# Assighment question based on Tension

1. Aug 25, 2008

### Krist

1. A waterskier of mass 80kg, starting from rest, is pulled along in a northerly direction by a horizontal rope with a constant tension of 240 Newtons. After 6 seconds he has reached a speed of 12m/s.

1. What is the net force on the skier?
2. If the tension in the rope were the only horizontal force acting on the skier, what would his accelleration be?
3. What is the sum of the resistance forces on the skier.

2. Any of newtons laws + constant acceleration

3. Ok guys, what i've managed to gather is the acceleration is 2m/s/s, initial velocity=0 and obviosly tenstion = 240N

To get the mass moving without resistance would require a force of 160N.
F=ma
F= 80 *2
F=160N

Now if i add them together will i get net force? NetF= 160 + 240 = 400N?
I'm not sure on that one, i am not clear about what to do with the tension measurement...does it affect both sides? Does it mean that the skier is only getting pulled with half the ammount of Force?
For Q2.
F = ma
240 = 80 * a
a = 3m/s/s

^ Is that right?
Finally for Q3, i can only guess taking 160 away from 240...bringing resistance to 80N.
I'm really not sure on any of these and our teacher kind of flew threw tension section.

2. Aug 25, 2008

### alphysicist

Hi Krist,

A couple of your statements don't seem right to me.

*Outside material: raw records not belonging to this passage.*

/-- Collectives (R371 to R376): each member starts its part and sends its head to the others; a peer's data joins its contribution; a head with
another CRC-32C, an abort and the limit fail the job; once every head and all data are there the result is written in rank order. The bodies of the
messages and what the compared CRC covers are the model's choice (log 32). -/
def Obligations.CollectiveOperations : Prop :=
  ∀ (s : State), memsOk s →
    (∀ (a : Site) (j : Job) (src dst coll : Nat) (es : List SbEntry),
      let b := collTable s a.die coll
      let key := (partOfIx s j.part).fabricKey
      (∀ (x z : Desc),
        let c := { collOf j b (some x) (some z) (denseBytes s x) (if x.kind = 0 then bytesAt (denseBytes s x) 0 64 else [])
          (x.kind == 0 && (objHead s x 0).degraded) with draw := s.free % 2 ^ 64 }
        let sent (u : State) : State := collControl a.die key c (collHello c) u
        let started (u : State) : Prop := (∃ o, InFlight a j 9 es o s u ∧ o.coll = some c) ∧ u.free = s.free + 1 ∧
          { dieOf u a.die with ops := [], scoreboard := [], counters := [] } = { dieOf s a.die with ops := [], scoreboard := [], counters := [] } ∧
          Frame [.dies, .counters, .jobs, .nextId, .free] s u
        (CollBegins s a 1 src dst coll j x z es → ∃ u, exec (.allReduce a src dst coll) s = .next (sent u) ∧ started u) ∧
        (CollBegins s a 2 src dst coll j x z es → ∃ u, exec (.reduceScatter a src dst coll) s = .next (sent u) ∧ started u) ∧
        (CollBegins s a 3 src dst coll j x z es → ∃ u, exec (.allGather a src dst coll) s = .next (sent u) ∧ started u) ∧
        (CollBegins s a 4 src dst coll j x z es → ∃ u, exec (.broadcast a src dst coll) s = .next (sent u) ∧ started u)) ∧
      (Ready s a j → handleUse s a.die coll = none → (handleOf s a.die coll).poisoned = false → collFits s a.die coll = true →
        collSound s a.die 5 b = true → collMembers s j (collHead b) = .pass → collWindow s j (collHead b) 0 = .pass →
        (∃ m, sbAdmit s a.die [handleRange s a.die coll 0 (handleOf s a.die coll).rows false] = some (es, m)) →
        let c := { collOf j b none none [] [] false with draw := s.free % 2 ^ 64 }
        ∃ u o, exec (.barrier a coll) s = .next (collControl a.die key c (collHello c) u) ∧ InFlight a j 9 es o s u ∧ o.coll = some c ∧
          Frame [.dies, .counters, .jobs, .nextId, .free] s u)) ∧
    (∀ (n : PortIx) (p : Packet) (v : State) (o : Op) (c : Coll) (r : Nat) (j : Job), opOf s p.dstDie o.id = some o → o.coll = some c →
      senderRank c p = some r → jobOf s o.job = some j →
      let d := p.dstDie
      let key := (partOfIx s j.part).fabricKey
      let abort (e : Ev) : List Byte := leBytes 1 1 ++ leBytes 2 e.toNat
      (takeArrived (fun x => x.2.ptype == 7 && ((dataColl s x.2).isSome || !(windowOf s x.2.window).opened)) s = some ((n, p), v) →
        dataColl s p = some (o, c) →
        let w := windowOf s p.window
        (w.length < p.offset.toNat + p.data.length → exec .collData s = .next v) ∧
        (p.offset.toNat + p.data.length ≤ w.length → w.store = false → ∃ t, exec .collData s = .next t ∧
          opOf t d o.id = some { o with coll := some { c with contrib := addContrib r p.data c.contrib } } ∧
          Wrote (dieOf s w.dieIx).scratch (dieOf t w.dieIx).scratch ((handleOf s w.dieIx w.handle).base * 288 + (w.base + p.offset.toNat)) p.data ∧
          t.fabric = { s.fabric with arrived := s.fabric.arrived.erase (n, p) } ∧ Frame [.dies, .fabric] s t)) ∧
      (takeArrived (fun x => x.2.ptype == 8 && (ctrlColl s x.2).isSome) s = some ((n, p), v) → ctrlColl s p = some (o, c) →
        (fieldAt p.data 0 1 = 1 → ∃ t, exec .collCtrl s = .next t ∧ OpFailed d o j 9 (BitVec.ofNat 16 (fieldAt p.data 1 2)) s t) ∧
        (fieldAt p.data 0 1 = 0 → (∀ y ∈ c.heads, y.1 ≠ r) → fieldAt p.data 4 4 ≠ c.crc → ∃ t, exec .collCtrl s = .next t ∧
          OpFailed d o j 9 0x0102 (collControl d key c (abort 0x0102) v) t) ∧
        (fieldAt p.data 0 1 = 0 → (∀ y ∈ c.heads, y.1 ≠ r) → fieldAt p.data 4 4 = c.crc → c.red ≠ 6 → ∃ u,
          exec .collCtrl s = .next (sendColl d key c r (fieldAt p.data 2 2) u) ∧ Frame [.dies, .fabric] s u ∧
          opOf u d o.id = some { o with coll := some { c with
            heads := c.heads ++ [(r, bitOf (fieldAt p.data 1 1) 0, fieldAt p.data 2 2, bytesAt p.data 8 64)]
            draw := if r = 0 then fieldAt p.data 72 8 else c.draw } }))) ∧
    ∀ (d : DieIx) (op : Nat) (o : Op) (c : Coll) (j : Job), opOf s d op = some o → o.coll = some c → jobOf s o.job = some j →
      (∃ t, exec (.collectiveTimeout d op) s = .next t ∧
        OpFailed d o j 9 0x0504 (collControl d (partOfIx s j.part).fabricKey c (leBytes 1 1 ++ leBytes 2 0x0504) s) t) ∧
      ∀ x z, c.src = some x → c.dst = some z → c.red ≠ 6 → collDegraded c = false → opBlocked s d o = false → o.xfer = none → o.exch = none →
        o.takes = [] → (∀ h, ∀ g ∈ (hostOf s h).groups, g.2.2 ≠ op) → (∀ g ∈ s.fabric.benchGroups, g.2.2.2 ≠ op) →
        ∃ u, exec (.operationComplete d op) s = .next (startTongs d (raiseFlag o.flag u)) ∧
          Frame ([.dies, .fabric, .jobs] ++ logAreas) s u ∧ opOf u d op = none ∧
          ∀ e, { dieOf u e with ops := [], scoreboard := [], counters := [] } =
            { dieOf (writeElems z 0 (z.offs.zip (collResult c x j.reproducible)) s) e with ops := [], scoreboard := [], counters := [] }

That's true; but the point is even with resistance it still requires net force of 160N. In terms of the net force in the horizontal direction you have:

$$F_{\mbox{net},x} = m a_x$$

The 160N is the net force. Writing the equation in terms of the individual forces instead of the net force gives, for the horizontal direction:

\begin{align} \sum F_x &= m a_x\nonumber\\ T_x + R_x &= m a_x\nonumber \end{align}
which gives the answer you found in question 3.